Т. е. да, такие печальные инциденты имели место быть, но относительно недолго, все это было пресечено слаженной работой военной полиции, органов госбезопасности, а виновные получили суровые наказания.

Однако в тот момент, когда я вернулся в город Т,. там творился кошмар.

Вот в этих условиях я, объединившись с другими адекватными сослуживцами, съехал со своей располаги в другое место неподалеку, и мы обосновались там.

Сначала нас было трое, потом к нам присоединился Барс, а потом ещё один.

Барс пришел к нам с «кичи», помятый, голодный и потрёпанный.

Напоминал он какого-то кота, ушедшего без спроса гулять на улицу, крепко побитого на ближайшей помойке своими дикими сородичами и вернувшегося домой.

Его пустили и обогрели, хотя с первых минут было ясно, что мы реально завели себе кота. Потому что ни денег, ни сигарет, ни чего-то ещё путного у Барса с собой не было. Но самое главное, что я как человек, осуждённый по ст. 159 УК РФ, понял мгновенно — у этого пассажира ничего не будет никогда.

Пассажир был абсолютно безнадёжен в смысле материальных ресурсов.

Он даже зарплатную карточку в Ростове сумел оформить через жопу, и теперь жалование ему не приходило.

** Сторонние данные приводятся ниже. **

-- ==== Sys2Proof/Laws/Memory.lean ====
section
/-! SUPPORT. Storage: the canonical form is kept by every operation on it, a read after a write gives the bytes written, and every
other byte is left. -/
namespace Sys2Proof.Machine

/-! The canonical form. -/

theorem memWf_cons {a : Nat} {b : Byte} {t : List Host.Cell} :
    memWf ((a, b) :: t) = true ↔ b ≠ 0 ∧ (∀ c ∈ t, a < c.1) ∧ memWf t = true := by
  simp [memWf, and_assoc]

/-- Every entry of the list with one byte written is that byte or an entry of the list. -/
theorem mem_memPut {m : List Host.Cell} {a : Nat} {b : Byte} {c : Host.Cell} (h : c ∈ memPut m a b) : c = (a, b) ∨ c ∈ m := by
  induction m with
  | nil =>
    by_cases hb : b = 0#8
    · simp [memPut, hb] at h
    · simp [memPut, hb] at h; exact .inl h
  | cons p t ih =>
    obtain ⟨a', b'⟩ := p
    by_cases h1 : a' = a
    · by_cases hb : b = 0#8
      · simp [memPut, h1, hb] at h; exact .inr (List.mem_cons_of_mem _ h)
      · simp [memPut, h1, hb] at h
        exact h.imp id (List.mem_cons_of_mem _)
    · by_cases h2 : a < a'
      · by_cases hb : b = 0#8
        · simp [memPut, h1, h2, hb] at h; simpa using Or.inr h
        · simp [memPut, h1, h2, hb] at h; simpa using h
      · simp [memPut, h1, h2] at h
        rcases h with h | h
        · exact .inr (by simp [h])
        · exact (ih h).imp id (List.mem_cons_of_mem _)

/-- One byte written keeps the canonical form. -/
theorem memPut_wf (m : List Host.Cell) (a : Nat) (b : Byte) (h : memWf m = true) : memWf (memPut m a b) = true := by
  induction m with
  | nil => by_cases hb : b = 0#8 <;> simp [memPut, memWf, hb]
  | cons p t ih =>
    obtain ⟨a', b'⟩ := p
    obtain ⟨hb', hlt, ht⟩ := memWf_cons.mp h
    by_cases h1 : a' = a
    · subst h1
      by_cases hb : b = 0#8
      · simpa [memPut, hb] using ht
      · simpa [memPut, hb] using memWf_cons.mpr ⟨hb, hlt, ht⟩
    · by_cases h2 : a < a'
      · by_cases hb : b = 0#8
        · simpa [memPut, h1, h2, hb] using h
        · simp only [memPut, h1, h2, BitVec.ofNat_eq_ofNat, hb, if_false, if_true]
          refine memWf_cons.mpr ⟨hb, fun c hc => ?_, h⟩
          rcases List.mem_cons.mp hc with rfl | hc
          · exact h2
          · exact h2.trans (hlt c hc)
      · simp only [memPut, h1, h2, if_false]
        refine memWf_cons.mpr ⟨hb', fun c hc => ?_, ih ht⟩
        rcases mem_memPut hc with rfl | hc
        · show a' < a
          omega
        · exact hlt c hc

theorem memPutList_wf (m : List Host.Cell) (a : Nat) (bs : List Byte) (h : memWf m = true) : memWf (memPutList m a bs) = true := by
  induction bs generalizing m a with
  | nil => exact h
  | cons b bs ih => exact ih _ _ (memPut_wf m a b h)

/-- Entries left out keep the canonical form. -/
theorem memWf_filter (m : List Host.Cell) (p : Host.Cell → Bool) (h : memWf m = true) : memWf (m.filter p) = true := by
  induction m with
  | nil => rfl
  | cons c t ih =>
    obtain ⟨a, b⟩ := c
    obtain ⟨hb, hlt, ht⟩ := memWf_cons.mp h
    by_cases hp : p (a, b) = true
    · rw [List.filter_cons_of_pos hp]
      exact memWf_cons.mpr ⟨hb, fun c hc => hlt c (List.mem_filter.mp hc).1, ih ht⟩
    · rw [List.filter_cons_of_neg hp]; exact ih ht

/-- A store keeps the canonical form. -/
theorem State.poke_wf (s : State) (off : Nat) (bs : List Byte) (h : memWf s.mem = true) : memWf (s.poke off bs).mem = true :=
  memPutList_wf _ _ _ h

/-- A wipe keeps the canonical form. -/
theorem State.wipe_wf (s : State) (p : Nat → Bool) (h : memWf s.mem = true) : memWf (s.wipe p).mem = true :=
  memWf_filter _ _ h

theorem State.reset_wf : memWf State.reset.mem = true := rfl

/-! Reads. -/

/-- Below every listed offset a byte reads 0. -/
theorem memGet_below (m : List Host.Cell) (a : Nat) (h : ∀ c ∈ m, a < c.1) : memGet m a = 0 := by
  cases m with
  | nil => rfl
  | cons p t =>
    obtain ⟨a', b'⟩ := p
    have := h (a', b') (by simp)
    simp only at this
    simp [memGet, this, Nat.ne_of_gt this]

/-- A byte reads as it was written. -/
theorem memGet_memPut_same (m : List Host.Cell) (a : Nat) (b : Byte) (h : memWf m = true) : memGet (memPut m a b) a = b := by
  induction m with
  | nil => by_cases hb : b = 0#8 <;> simp [memPut, memGet, hb]
  | cons p t ih =>
    obtain ⟨a', b'⟩ := p
    obtain ⟨-, hlt, ht⟩ := memWf_cons.mp h
    by_cases h1 : a' = a
    · subst h1
      by_cases hb : b = 0#8
      · simp [memPut, hb, memGet_below t a' hlt]
      · simp [memPut, hb, memGet]
    · by_cases h2 : a < a'
      · by_cases hb : b = 0#8 <;> simp [memPut, memGet, h1, h2, hb]
      · simp [memPut, memGet, h1, h2, ih ht]

/-- Every other byte is left. -/
theorem memGet_memPut_other (m : List Host.Cell) (a c : Nat) (b : Byte) (h : memWf m = true) (hc : c ≠ a) :
    memGet (memPut m a b) c = memGet m c := by
  induction m with
  | nil =>
    by_cases hb : b = 0#8
    · simp [memPut, hb]
    · simp [memPut, memGet, hb, Ne.symm hc]
  | cons p t ih =>
    obtain ⟨a', b'⟩ := p
    obtain ⟨-, hlt, ht⟩ := memWf_cons.mp h
    by_cases h1 : a' = a
    · subst h1
      have hz : c < a' → memGet t c = 0 := fun hl => memGet_below t c (fun x hx => hl.trans (hlt x hx))
      by_cases hb : b = 0#8
      · by_cases hl : c < a'
        · simp [memPut, hb, memGet, Ne.symm hc, hl, hz hl]
        · simp [memPut, hb, memGet, Ne.symm hc, hl]
      · simp [memPut, hb, memGet, Ne.symm hc]
    · by_cases h2 : a < a'
      · by_cases hb : b = 0#8
        · simp [memPut, h1, h2, hb]
        · simp only [memPut, h1, h2, BitVec.ofNat_eq_ofNat, hb, if_false, if_true]
          by_cases hl : c < a
          · simp [memGet, hl, Ne.symm hc, hl.trans h2, Nat.ne_of_gt (hl.trans h2)]
          · simp [memGet, hl, Ne.symm hc]
      · simp only [memPut, h1, h2, if_false]
        by_cases h3 : a' = c
        · simp [memGet, h3]
        · simp [memGet, h3, ih ht]

/-- Bytes outside a store are left. -/
theorem memGet_memPutList_outside (m : List Host.Cell) (a c : Nat) (bs : List Byte) (h : memWf m = true) (hc : c < a ∨ a + bs.length ≤ c) :
    memGet (memPutList m a bs) c = memGet m c := by
  induction bs generalizing m a with
  | nil => rfl
  | cons b bs ih =>
    simp only [List.length_cons] at hc
    rw [memPutList, ih _ _ (memPut_wf m a b h) (by omega), memGet_memPut_other m a c b h (by omega)]

/-- The bytes of a store read as written. -/
theorem memGet_memPutList_inside (m : List Host.Cell) (a k : Nat) (bs : List Byte) (h : memWf m = true) (hk : k < bs.length) :
    memGet (memPutList m a bs) (a + k) = bs[k] := by
  induction bs generalizing m a k with
  | nil => simp at hk
  | cons b bs ih =>
    cases k with
    | zero =>
      rw [memPutList, memGet_memPutList_outside _ _ _ _ (memPut_wf m a b h) (by omega)]
      simpa using memGet_memPut_same m a b h
    | succ k =>
      have := ih (memPut m a b) (a + 1) k (memPut_wf m a b h) (by simpa using hk)
      simpa [memPutList, Nat.add_assoc, Nat.add_comm 1 k] using this

theorem State.peek_poke_same (s : State) (off : Nat) (bs : List Byte) (h : memWf s.mem = true) : (s.poke off bs).peek off bs.length = bs := by
  apply List.ext_getElem
  · simp [State.peek]
  · intro k h1 h2
    simpa [State.peek, State.poke] using memGet_memPutList_inside s.mem off k bs h h2

theorem State.peek_poke_outside (s : State) (off o n : Nat) (bs : List Byte) (h : memWf s.mem = true)
    (ho : o + n ≤ off ∨ off + bs.length ≤ o) : (s.poke off bs).peek o n = s.peek o n := by
  simp only [State.peek, State.poke]
  apply List.map_congr_left
  intro k hk
  have := List.mem_range.mp hk
  exact memGet_memPutList_outside _ _ _ _ h (by omega)

/-- A wiped byte reads 0, and every other byte is left. -/
theorem memGet_filter (m : List Host.Cell) (p : Nat → Bool) (a : Nat) (h : memWf m = true) :
    memGet (m.filter (fun c => !p c.1)) a = if p a then 0 else memGet m a := by
  induction m with
  | nil => simp [memGet]
  | cons c t ih =>
    obtain ⟨a', b'⟩ := c
    obtain ⟨-, hlt, ht⟩ := memWf_cons.mp h
    have hz : a < a' → memGet (t.filter (fun c => !p c.1)) a = 0 := fun hl =>
      memGet_below _ _ (fun x hx => hl.trans (hlt x (List.mem_filter.mp hx).1))
    by_cases hp : p a' = true
    · rw [List.filter_cons_of_neg (by simpa using hp), ih ht]
      by_cases h1 : a' = a
      · subst h1; simp [hp]
      · by_cases h2 : a < a'
        · have h0 := memGet_below t a (fun x hx => h2.trans (hlt x hx))
          simp [memGet, h1, h2, h0]
        · simp [memGet, h1, h2]
    · rw [List.filter_cons_of_pos (by simpa using hp)]
      by_cases h1 : a' = a
      · subst h1; simp [memGet, hp]
      · by_cases h2 : a < a'
        · simp [memGet, h1, h2]
        · simp [memGet, h1, h2, ih ht]

end Sys2Proof.Machine
end

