@[simp] theorem State.reduceOne_wf (s : State) (c : Chain) (place : Nat) (h : memWf s.mem = true) : memWf (s.reduceOne c place).mem = true := by
  unfold State.reduceOne
  extract_lets sd kind svu popped fail bs put
  have hfail (s : State) (x : StopCause) : (fail s x).mem = s.mem := by simp [fail]
  have hput (s : State) (gs : List (Nat × Nat)) : (put s gs).mem = s.mem := by
    exact (getD_mem (fun t ht => (State.putParts_mem _ _ _ _ _ ht).trans (State.setChain_mem ..))).trans (s.rbufClear_mem _)
  clear_value fail put
  split
  · simp [h]
  split
  · next he => simp [mem_of_pair he, h]
  · next he => simp [hfail, mem_of_pair he, h]
  · next t a he =>
    have ht : memWf t.mem = true := by simp [mem_of_pair he, h]
    split
    · simp [hfail, ht]
    extract_lets va
    split
    · exact reduceScratch_wf _ _ _ _ _ _ _ hfail hput ht
    · split <;> (next he => simp [hfail, hput, mem_of_pair he, ht])

@[simp] theorem State.endOk_mem (s : State) (c : Chain) : (s.endOk c).mem = s.mem := by
  unfold State.endOk
  repeat' split
  all_goals simp

@[simp] theorem State.stepEnd_wf (s : State) (id : Nat) (h : memWf s.mem = true) : memWf (s.stepEnd id).mem = true := by
  unfold State.stepEnd
  dsimp only
  repeat' split
  all_goals simp [h]

@[simp] theorem execReductionWrite_wf (id : Nat) (s : State) (h : memWf s.mem = true) : Canonical (execReductionWrite id s) := by simp [execReductionWrite, h]

@[simp] theorem State.discardAbove_mem (s : State) (id f : Nat) : (s.discardAbove id f).mem = s.mem := by simp [State.discardAbove]

@[simp] theorem execChainStop_wf (id : Nat) (s : State) (h : memWf s.mem = true) : Canonical (execChainStop id s) := by
  unfold execChainStop
  dsimp only
  repeat' split
  all_goals simp [h]

@[simp] theorem execTailSizeWrite_wf (w : RegWrite) (s : State) (h : memWf s.mem = true) : Canonical (execTailSizeWrite w s) := by simp [execTailSizeWrite, h]

@[simp] theorem execTailAreaApply_wf (s : State) (h : memWf s.mem = true) : Canonical (execTailAreaApply s) := by simp [execTailAreaApply, h]

end Sys2Proof.Machine
end

section
/-! PROOF. What the operations of `Machine.Sessions` leave of storage: the same storage (`…_mem`), or one in canonical form (`…_wf`). -/
namespace Sys2Proof.Machine
open Reg

@[simp] theorem State.abandonUpdate_mem (s : State) : (s.abandonUpdate).mem = s.mem := by
  unfold State.abandonUpdate
  repeat' split
  all_goals simp

@[simp] theorem State.endSession_mem (s : State) (i : Nat) : (s.endSession i).mem = s.mem := by simp -implicitDefEqProofs [State.endSession]

@[simp] theorem State.endSessions_mem (s : State) (p : State → Nat → Bool) : (s.endSessions p).mem = s.mem := by simp -implicitDefEqProofs [State.endSessions]

theorem State.useRole_mem (s : State) (path role : Nat) {r} (hr : s.useRole path role = some r) : r.1.mem = s.mem := by
  unfold State.useRole at hr
  repeat' split at hr
  all_goals cases hr
  all_goals simp

end Sys2Proof.Machine
end

section
/-! PROOF. What the operations of `Machine.Rings` leave of storage: the same storage (`…_mem`), or one in canonical form (`…_wf`). -/
namespace Sys2Proof.Machine
open Reg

Но вопрос о принятии новых членов нашей коммуны решался коллегиально, Барс был обаятелен, смирен и улыбчив, так что мне оставалось лишь мрачно и недружелюбно смотреть на него со своего топчана.

Не взирая на мой настрой, кот протянул мне свою лапку и представился: «Рома».

Мне ничего не оставалось, как подать ему руку в ответ и смириться с тем, что шлюзы канала, по которому станут утекать наши скудные ресурсы, открыты безвозвратно. И обратного течения по этому каналу не будет.
______

Барс был совершенно бесполезен в хозяйстве.

В роту худо-бедно, несмотря на весь бардак, привозили продукты, и надо было за ними ходить.
Отправлять Барса было бессмысленно. Он уходил в штаб и залипал там на халявном вайфае. Идя в магазин за хлебом, он на все деньги покупал пива и, не моргнув глазом, говорил, что хлеб в магазин не привезли, но не зря же я ходил. Купленные на общак сигареты Барс щедро раздавал всем страждущим, притом что мог сам в один присест выкурить полпачки.
Пока его не было, к нам и не думали ходить обитатели «синей ямы», откуда мы съехали, но, едва появился Барс, народная тропа перестала к нам зарастать.

Толпы людей зачастили к нам, часто еле стоя на ногах. В основном для того, чтобы дать Барсу просраться (он умудрялся чудить везде, где только мог), ну и заодно опустошить наши запасы сигарет, чая, кофе или продуктов. Потому что это нам приходилось угомонять общественность и заливать барсовы исполнения чаем, кофе и чем только ещё…

Каждый из нас по нескольку раз за день собирался пристрелить его, но обаятельный кот всегда умел вывернуться и обезоружить любой самый праведный гнев.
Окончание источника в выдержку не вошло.